I have a list of tuples within a list of lists. I want to strip the second value from each tuple while keeping the sublist structure intact. I have tried a for loop where I pull the first value, but that collapses the structure of the sublist into just a single list of every word.
The code I have is:
tokenz = [word_tokenize(i) for i in data_file]

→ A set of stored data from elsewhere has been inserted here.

/-- The three writes and the poll; the flag is written on their end. -/
theorem State.RunsTo.protectIntel {s t : State} {b i : Nat} (h : s.RunsTo b (s.stage b) t)
    (hw : Bank.Wf s.params (s.bank b)) (hc : (s.bank b).cmdset = .intelStyle)
    (hi : i < (s.bank b).sectorCount) (lock : Bool) :
    let a := (s.bank b).sectorStart i
    ∃ k u t0 es o l, protectIntel b i lock t = .ok k (protectFlag b i lock k u) ∧
      s.RunsTo b (s.protectStage b a lock t0 es l) u ∧
      pollTraceOutcome s.params (s.bank b) a t0 (s.bank b).eraseTimeout es = some o ∧
      k = kindOfOutcome .protectTimeout o ∧ (s.DoneNext b 1 → k = .ok) ∧
      (k = .ok → l[i]? = some lock) := by
  intro a
  have ha := hw.accepts_sectorStart hi
  obtain ⟨_, v, hissue, _, rfl, hv⟩ := h.issue (a := a) (c := .clearStatus)
    (cs := [(a, .lockSetup), (a, if lock then .lockSet else .lockClear)]) (by simpa using ha)
    fun d => by rw [hc]; cases lock <;> rfl
  obtain ⟨k, w, hpoll, _, ⟨t0, es, o, hrun, hkind, hdone, rfl⟩, hw⟩ :=
    hv.poll rfl ha (s.bank b).eraseTimeout .protectTimeout
  obtain ⟨l, hu, hl⟩ := hw.protectLocks hi lock k
  refine ⟨k, _, t0, es, o, l, ?_, hu, hrun, hkind, fun hd => hdone ?_, hl⟩
  · simp only [Machine.protectIntel, h.built.sectorStart, h.built.eraseTimeout]
    rw [hissue, Res.bind_ok, hpoll, Res.bind_ok]
  · simpa [doneCost_of_intel hc] using hd

/-- Settles O34: the row is the three writes and the poll (`State.RunsTo.protectIntel`), and then
the flag. -/
theorem protectIntelOutcome : Obligations.ProtectIntelOutcome := by
  intro s b i lock hs hc hi a budget
  obtain ⟨k, u, t0, es, o, l, hbody, hu, hrun, hkind, hdone, hl⟩ :=
    (hs.ready.runsTo (.protectIntel b i lock)).protectIntel hs.wf hc hi lock
  obtain ⟨hwrites, hat⟩ := pollTraceOutcome_reads hrun
  have hrow := exec_sequence_of_ok (t := protectFlag b i lock k u)
    (body := onSector b i fun s => asStatus (protectIntel b i lock s))
    (p := (protectFlag b i lock k u).position) (x := (protectFlag b i lock k u).result) hs hc rfl
    (onSector_of_lt (s := s.enter _) hi) hbody
  have hsettled := hu.settled rfl rfl rfl rfl (some (.status k))
  have htrace : u.log.trace = s.log.trace ++ writeEvents (s.commandWrites b (lockWrites a lock)) ++
      .timer t0 :: es ++ writeEvents (s.resetWrites b a) := by
    rw [List.append_assoc, List.append_assoc]
    exact hu.events
  have hseq : u.seq = polledSeq a budget t0 (pollPrevAfter s.seq.pollPrev es) s.seq.savedIrq := by
    rw [← pollPrevOf_of_not_amd (cs := (s.bank b).cmdset) (by simp [hc])]
    exact hu.seq
  have hlocks : k = .ok → (u.bank b).device.lockBits[i]? = some lock := fun hk => hu.locks ▸ hl hk
  refine ⟨_, k, t0, es, o, hrow, rfl, hkind ▸ kindOfOutcome_cases .., hdone, ?_⟩
  by_cases hk : k = .ok
  · have hbank := State.setBank_bank_self u ((u.bank b).setProtected i lock) hu.hasBank
    rw [protectFlag, if_pos hk]
    refine ⟨htrace, hrun, hkind, hwrites, hat, hseq, hsettled.setProtected hu.hasBank i lock, ?_,
      hu.array, fun _ => ?_, fun j _ => ?_⟩
    · rw [State.leave_bank, hbank]
      exact hu.built.trans ((u.bank b).setProtected_sameBuilt i lock)
    · rw [State.leave_bank, hbank, Bank.setProtected_device]
      exact hlocks hk
    · rw [State.leave_bank, hbank, Bank.setProtected_sectorProtected
        (hu.built.sectorCount.symm ▸ hi), hu.regs.sectorProtected]
      simp [hk]
  · rw [protectFlag, if_neg hk]
    refine ⟨htrace, hrun, hkind, hwrites, hat, hseq, hsettled, hu.built, hu.array, hlocks,
      fun j _ => ?_⟩
    rw [if_neg (by simp [hk])]
    exact hu.regs.sectorProtected j

end Sys2Proof.Machine
end

section
/-! PROOFS. The sequences of resets and of read-ID entry (42_sequencer.md R87, 40_identification.md
R70, R71; O24). -/

namespace Sys2Proof.Machine

/-! ### Command words, exactly -/

section
variable {s : State} {b : Nat}

theorem State.setDevice_self (hb : b < s.banks.length) : s.setDevice b (s.bank b).device = s := by
  have hbank : s.bank b = s.banks[b] := by simp [State.bank, hb]
  rw [State.setDevice, State.setBank, hbank, List.set_getElem_self]

theorem State.setDevice_setDevice (hb : b < s.banks.length) (d d' : Device) :
    (s.setDevice b d).setDevice b d' = s.setDevice b d' := by
  simp only [State.setDevice, State.setBank_bank_self s _ hb]
  simp [State.setBank, List.set_set]

/-- Command words at addresses the bank accepts: the devices moved, the writes on the bus. -/
theorem writeCommands_eq : ∀ (cs : List (Nat × Command)) {s : State}, s.env.resetIn = none →
    b < s.banks.length → (∀ ac ∈ cs, (s.bank b).Accepts s.params ac.1) →
    ∃ p, writeCommands b cs s = .ok ()
      (((s.setDevice b (devicesAfter (s.bank b).cmdset (s.bank b).device cs)).saw
        (writeEvents (s.commandWrites b cs))).placed p s.result)
  | [], s, _, hb, _ => ⟨s.position, by
      rw [writeCommands, devicesAfter, List.foldl_nil, State.setDevice_self hb]
      simp [State.commandWrites, writeEvents, State.saw, State.placed]⟩
  | (a, c) :: cs, s, hr, hb, ha => by
    obtain ⟨hfirst, hrest⟩ := List.forall_mem_cons.mp ha
    let u := (s.advance.setDevice b (deviceAfter (s.bank b).cmdset (s.bank b).device (some c))).note
      (.write a (s.commandWord b c))
    have hbank : u.bank b = { s.bank b with
        device := deviceAfter (s.bank b).cmdset (s.bank b).device (some c) } :=
      State.setDevice_bank_self s.advance _ hb
    obtain ⟨p, hrun⟩ := writeCommands_eq cs (s := u) hr ((List.length_set ..).symm ▸ hb)
      (by rw [hbank]; exact hrest)
    refine ⟨p, ?_⟩
    rw [writeCommands, writeCommand, busWrite_eq _ _ hr hfirst, Res.bind_ok]
    refine hrun.trans (congrArg (Res.ok ()) ?_)
    have hdevice (d : Device) : u.setDevice b d = (s.advance.setDevice b d).note _ :=
      congrArg (State.note · _) (State.setDevice_setDevice (s := s.advance) hb _ d)
    have hwrites : u.commandWrites b cs = s.commandWrites b cs := by
      simp only [State.commandWrites, State.commandWord, Bank.rep, hbank]
      rfl
    rw [hdevice, hwrites, hbank]
    simp only [State.saw, State.note, List.append_assoc]
    rfl

/-- As `writeCommands_eq`, where the writes leave the devices in mode `m`. -/
theorem writeCommands_ran {cs : List (Nat × Command)} {m : DeviceMode} {l : Bool}
    (hr : s.env.resetIn = none) (hb : b < s.banks.length)
    (ha : ∀ ac ∈ cs, (s.bank b).Accepts s.params ac.1)
    (hd : devicesAfter (s.bank b).cmdset (s.bank b).device cs =
      { (s.bank b).device with mode := m, afterResetAmd := l }) :
    ∃ p, writeCommands b cs s =
      .ok () ((s.ran b m l (writeEvents (s.commandWrites b cs))).placed p s.result) := by
  rw [State.ran, ← hd]
  exact writeCommands_eq cs hr hb ha

end

/-! ### The sequences -/

theorem devicesAfter_resets (cs : CmdSet) (d : Device) (a : Nat) :
    devicesAfter cs d ((resetWords cs).map fun c => (a, c)) =
      { d with mode := .readArray, afterResetAmd := decide (cs = .amdStyle) } := by
  cases cs <;> rfl

/-- Both resets, whatever the command set (log 12). -/
theorem devicesAfter_identReset (cs : CmdSet) (d : Device) (a : Nat) :
    devicesAfter cs d [(a, .resetAmd), (a, .resetIntel)] =
      { d with mode := .readArray, afterResetAmd := false } := by
  cases cs <;> rfl

theorem devicesAfter_readId (cs : CmdSet) (d : Device) (p : Params) (bk : Bank) :
    devicesAfter cs d (amdPrefix p bk .readId) =
      { d with mode := .command, afterResetAmd := false } := by
  cases cs <;> rfl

tokenz = [l[:2] for l in tokenz]
tuples = [tuple(x) for x in tokenz]
tuples = [list(g) for k, g in groupby(tuples, key=bool) if k]
tuples
Right now my output is:
[('EU', 'NNP'),
('rejects', 'VBZ'),
('German', 'JJ'),
('call', 'NN'),
('to', 'TO'),
('boycott', 'VB'),
('British', 'JJ'),
('lamb', 'NN'),
('.', '.')],
[('Peter', 'NNP'), ('Blackburn', 'NNP')],
[('BRUSSELS', 'NNP'), ('1996-08-22', 'CD')],
I am trying to get it to look like this:
['EU', 'rejects', 'German', 'call', 'to', 'boycott', 'British', 'lamb', '.'],
['Peter', 'Blackburn'],
['BRUSSELS', '1996-08-22']
CodePudding user response:
Use nested list comprehensions
tuples = [
[('EU', 'NNP'),
('rejects', 'VBZ'),
('German', 'JJ'),
('call', 'NN'),
('to', 'TO'),
('boycott', 'VB'),
('British', 'JJ'),
('lamb', 'NN'),
('.', '.')],
[('Peter', 'NNP'), ('Blackburn', 'NNP')],
[('BRUSSELS', 'NNP'), ('1996-08-22', 'CD')]
]
result = [[tup[0] for tup in list_of_tuples] for list_of_tuples in tuples]